Case Studies to Consider
There are three major categories of occupational fraud:
1. Asset Misappropriations, which involve employee theft or embezzlement of a company's assets. (Common examples include skimming revenues, cash larceny, inventory theft and payroll fraud.)
In a case of asset misappropriation, an accounting employee for a small business diverted business checks as they arrived at the company, depositing them into her own bank account over a two-and-a-half year period. Her employer did not catch this scheme until the employee quit and started the same scheme at another business. Her ploy was discovered a month later by her new employer, who called the previous employer to relate the details of her scheme. She had stolen more than $600,000 from the now-bankrupt company.
2. Corruption, in which employees wrongfully use their influence in a business transaction to procure some benefit, contrary to their duty to their employer. (Common examples include accepting kickbacks, bribes or engaging in conflicts of interest.)

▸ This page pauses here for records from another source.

-- ==== Sys2Proof/Word.lean ====
section
/-! DEFINITION. The value types of the block (00_scope.md R9, R310): unsigned bytes, 16-bit words, bus addresses,
and exact rational time. -/

namespace Sys2Proof

/-- `u8` (R9): a register, a bus data byte, a FIFO entry. -/
abbrev Byte := BitVec 8

/-- `u16` (R9): the counter/timer reload value and a 16-bit bus datum. -/
abbrev Half := BitVec 16

/-- `u24` (R9, R70): a bus address after the 24-bit mask. -/
abbrev BusAddr := BitVec 24

/-- A bus address as the CPU core presents it, before rule R71 reduces it to 24 bits. The spec gives it no width;
32 bits is the model's choice (notes/assumptions/2.md). -/
abbrev CpuAddr := BitVec 32

/-- Time in milliseconds, an exact rational (R310). That no time is negative is part of `State.Inv`. -/
abbrev Time := Rat

end Sys2Proof
end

A corruption case involved Paul J. Sylvester, former State Treasurer for Connecticut, who admitted accepting cash kickbacks in return for placing millions of dollars in state pension investments with certain equity funds. Mr. Sylvester was sentenced to 51 months in prison for taking bribes in return for investing $527.5 million from the state pension fund into five investment funds.
3. Fraudulent Statements, which involve purposeful misreporting of financial information about the organization that is intended to mislead those who read it. (Common examples include overstating revenues and understating liabilities or expenses.)
The collapse of Enron’s house of cards, involving fraudulent statements, is estimated to have caused a loss of about $70 billion in market capitalization to investors, employees and pensioners. It’s reported that shareholders have lost $460 billion in the Enron, WorldCom, Qwest, Global Crossing and Tyco debacles.